Exercise directions = Write all of the lines below out again, exactly as they stand.

Saved data entries:
------------------------------------------------------------

-- ==== Sys2Proof/WellFormed.lean ====
section
/-! DEFINITION. Sys2Proof/WellFormed.lean: which instructions a command word can hold. The only field that can be out of
its range is a lane index: it travels in the 8-bit `imm8`, "a number from 0 to 255" (30_encoding.md R61). An index that
the shape does not have is well-formed: the word is legal and the command then faults (60_exceptions.md R224). -/

namespace Sys2Proof

/-- The instruction fits the command word: a lane index is below 256 (30_encoding.md R61). -/
def Instr.wellFormed : Instr → Bool
  | .i8x16ExtractLaneSigned lane => decide (lane < 256)
  | .i16x8ExtractLaneSigned lane => decide (lane < 256)
  | .i32x4ExtractLaneSigned lane => decide (lane < 256)
  | .i64x2ExtractLaneSigned lane => decide (lane < 256)
  | .i8x16ExtractLaneUnsigned lane => decide (lane < 256)
  | .i16x8ExtractLaneUnsigned lane => decide (lane < 256)
  | .i32x4ExtractLaneUnsigned lane => decide (lane < 256)
  | .i64x2ExtractLaneUnsigned lane => decide (lane < 256)
  | .f32x4ExtractLane lane => decide (lane < 256)
  | .f64x2ExtractLane lane => decide (lane < 256)
  | .v128Default | .v128Make _ | .v128OfBits | .v128ToBits | .v128ToString | .i8x16OfStrings | .i16x8OfStrings
  | .i32x4OfStrings | .i64x2OfStrings | .f32x4OfStrings | .f64x2OfStrings | .v128Lognot | .i8x16Lognot
  | .i16x8Lognot | .i32x4Lognot | .i64x2Lognot | .f32x4Lognot | .f64x2Lognot | .v128And | .i8x16And | .i16x8And
  | .i32x4And | .i64x2And | .f32x4And | .f64x2And | .v128Or | .i8x16Or | .i16x8Or | .i32x4Or | .i64x2Or
  | .f32x4Or | .f64x2Or | .v128Xor | .i8x16Xor | .i16x8Xor | .i32x4Xor | .i64x2Xor | .f32x4Xor | .f64x2Xor
  | .v128Andnot | .i8x16Andnot | .i16x8Andnot | .i32x4Andnot | .i64x2Andnot | .f32x4Andnot | .f64x2Andnot
  | .v128Bitselect | .i8x16Bitselect | .i16x8Bitselect | .i32x4Bitselect | .i64x2Bitselect | .f32x4Bitselect
  | .f64x2Bitselect | .i8x16Splat | .i16x8Splat | .i32x4Splat | .i64x2Splat | .f32x4Splat | .f64x2Splat
  | .i8x16Eq | .i16x8Eq | .i32x4Eq | .i64x2Eq | .i8x16Ne | .i16x8Ne | .i32x4Ne | .i64x2Ne | .i8x16LtS
  | .i16x8LtS | .i32x4LtS | .i64x2LtS | .i8x16LtU | .i16x8LtU | .i32x4LtU | .i64x2LtU | .i8x16LeS | .i16x8LeS
  | .i32x4LeS | .i64x2LeS | .i8x16LeU | .i16x8LeU | .i32x4LeU | .i64x2LeU | .i8x16GtS | .i16x8GtS | .i32x4GtS
  | .i64x2GtS | .i8x16GtU | .i16x8GtU | .i32x4GtU | .i64x2GtU | .i8x16GeS | .i16x8GeS | .i32x4GeS | .i64x2GeS
  | .i8x16GeU | .i16x8GeU | .i32x4GeU | .i64x2GeU | .i8x16Abs | .i16x8Abs | .i32x4Abs | .i64x2Abs | .i8x16Neg
  | .i16x8Neg | .i32x4Neg | .i64x2Neg | .i8x16Add | .i16x8Add | .i32x4Add | .i64x2Add | .i8x16Sub | .i16x8Sub
  | .i32x4Sub | .i64x2Sub | .i8x16Mul | .i16x8Mul | .i32x4Mul | .i64x2Mul | .i8x16MinS | .i16x8MinS
  | .i32x4MinS | .i64x2MinS | .i8x16MinU | .i16x8MinU | .i32x4MinU | .i64x2MinU | .i8x16MaxS | .i16x8MaxS
  | .i32x4MaxS | .i64x2MaxS | .i8x16MaxU | .i16x8MaxU | .i32x4MaxU | .i64x2MaxU | .i8x16AvgrU | .i16x8AvgrU
  | .i32x4AvgrU | .i64x2AvgrU | .i8x16AnyTrue | .i16x8AnyTrue | .i32x4AnyTrue | .i64x2AnyTrue | .i8x16AllTrue
  | .i16x8AllTrue | .i32x4AllTrue | .i64x2AllTrue | .i8x16Shl | .i16x8Shl | .i32x4Shl | .i64x2Shl | .i8x16ShrS
  | .i16x8ShrS | .i32x4ShrS | .i64x2ShrS | .f32x4Eq | .f64x2Eq | .f32x4Ne | .f64x2Ne | .f32x4Lt | .f64x2Lt
  | .f32x4Le | .f64x2Le | .f32x4Gt | .f64x2Gt | .f32x4Ge | .f64x2Ge | .f32x4Abs | .f64x2Abs | .f32x4Neg
  | .f64x2Neg | .f32x4Sqrt | .f64x2Sqrt | .f32x4Add | .f64x2Add | .f32x4Sub | .f64x2Sub | .f32x4Mul | .f64x2Mul
  | .f32x4Div | .f64x2Div | .f32x4Min | .f64x2Min | .f32x4Max | .f64x2Max => true

end Sys2Proof
end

------------------------------------------------------------

Output below =
-- ==== Sys2Proof/WellFormed.lean ====
section
/-! DEFINITION. Sys2Proof/WellFormed.lean: which instructions a command word can hold. The only field that can be out of
its range is a lane index: it travels in the 8-bit `imm8`, "a number from 0 to 255" (30_encoding.md R61). An index that
the shape does not have is well-formed: the word is legal and the command then faults (60_exceptions.md R224). -/

namespace Sys2Proof

/-- The instruction fits the command word: a lane index is below 256 (30_encoding.md R61). -/
def Instr.wellFormed : Instr → Bool
  | .i8x16ExtractLaneSigned lane => decide (lane < 256)
  | .i16x8ExtractLaneSigned lane => decide (lane < 256)
  | .i32x4ExtractLaneSigned lane => decide (lane < 256)
  | .i64x2ExtractLaneSigned lane => decide (lane < 256)
  | .i8x16ExtractLaneUnsigned lane => decide (lane < 256)
  | .i16x8ExtractLaneUnsigned lane => decide (lane < 256)
  | .i32x4ExtractLaneUnsigned lane => decide (lane < 256)
  | .i64x2ExtractLaneUnsigned lane => decide (lane < 256)
  | .f32x4ExtractLane lane => decide (lane < 256)
  | .f64x2ExtractLane lane => decide (lane < 256)
  | .v128Default | .v128Make _ | .v128OfBits | .v128ToBits | .v128ToString | .i8x16OfStrings | .i16x8OfStrings
  | .i32x4OfStrings | .i64x2OfStrings | .f32x4OfStrings | .f64x2OfStrings | .v128Lognot | .i8x16Lognot
  | .i16x8Lognot | .i32x4Lognot | .i64x2Lognot | .f32x4Lognot | .f64x2Lognot | .v128And | .i8x16And | .i16x8And
  | .i32x4And | .i64x2And | .f32x4And | .f64x2And | .v128Or | .i8x16Or | .i16x8Or | .i32x4Or | .i64x2Or
  | .f32x4Or | .f64x2Or | .v128Xor | .i8x16Xor | .i16x8Xor | .i32x4Xor | .i64x2Xor | .f32x4Xor | .f64x2Xor
  | .v128Andnot | .i8x16Andnot | .i16x8Andnot | .i32x4Andnot | .i64x2Andnot | .f32x4Andnot | .f64x2Andnot
  | .v128Bitselect | .i8x16Bitselect | .i16x8Bitselect | .i32x4Bitselect | .i64x2Bitselect | .f32x4Bitselect
  | .f64x2Bitselect | .i8x16Splat | .i16x8Splat | .i32x4Splat | .i64x2Splat | .f32x4Splat | .f64x2Splat
  | .i8x16Eq | .i16x8Eq | .i32x4Eq | .i64x2Eq | .i8x16Ne | .i16x8Ne | .i32x4Ne | .i64x2Ne | .i8x16LtS
  | .i16x8LtS | .i32x4LtS | .i64x2LtS | .i8x16LtU | .i16x8LtU | .i32x4LtU | .i64x2LtU | .i8x16LeS | .i16x8LeS
  | .i32x4LeS | .i64x2LeS | .i8x16LeU | .i16x8LeU | .i32x4LeU | .i64x2LeU | .i8x16GtS | .i16x8GtS | .i32x4GtS
  | .i64x2GtS | .i8x16GtU | .i16x8GtU | .i32x4GtU | .i64x2GtU | .i8x16GeS | .i16x8GeS | .i32x4GeS | .i64x2GeS
  | .i8x16GeU | .i16x8GeU | .i32x4GeU | .i64x2GeU | .i8x16Abs | .i16x8Abs | .i32x4Abs | .i64x2Abs | .i8x16Neg
  | .i16x8Neg | .i32x4Neg | .i64x2Neg | .i8x16Add | .i16x8Add | .i32x4Add | .i64x2Add | .i8x16Sub | .i16x8Sub
  | .i32x4Sub | .i64x2Sub | .i8x16Mul | .i16x8Mul | .i32x4Mul | .i64x2Mul | .i8x16MinS | .i16x8MinS
  | .i32x4MinS | .i64x2MinS | .i8x16MinU | .i16x8MinU | .i32x4MinU | .i64x2MinU | .i8x16MaxS | .i16x8MaxS
  | .i32x4MaxS | .i64x2MaxS | .i8x16MaxU | .i16x8MaxU | .i32x4MaxU | .i64x2MaxU | .i8x16AvgrU | .i16x8AvgrU
  | .i32x4AvgrU | .i64x2AvgrU | .i8x16AnyTrue | .i16x8AnyTrue | .i32x4AnyTrue | .i64x2AnyTrue | .i8x16AllTrue
  | .i16x8AllTrue | .i32x4AllTrue | .i64x2AllTrue | .i8x16Shl | .i16x8Shl | .i32x4Shl | .i64x2Shl | .i8x16ShrS
  | .i16x8ShrS | .i32x4ShrS | .i64x2ShrS | .f32x4Eq | .f64x2Eq | .f32x4Ne | .f64x2Ne | .f32x4Lt | .f64x2Lt
  | .f32x4Le | .f64x2Le | .f32x4Gt | .f64x2Gt | .f32x4Ge | .f64x2Ge | .f32x4Abs | .f64x2Abs | .f32x4Neg
  | .f64x2Neg | .f32x4Sqrt | .f64x2Sqrt | .f32x4Add | .f64x2Add | .f32x4Sub | .f64x2Sub | .f32x4Mul | .f64x2Mul
  | .f32x4Div | .f64x2Div | .f32x4Min | .f64x2Min | .f32x4Max | .f64x2Max => true

end Sys2Proof
end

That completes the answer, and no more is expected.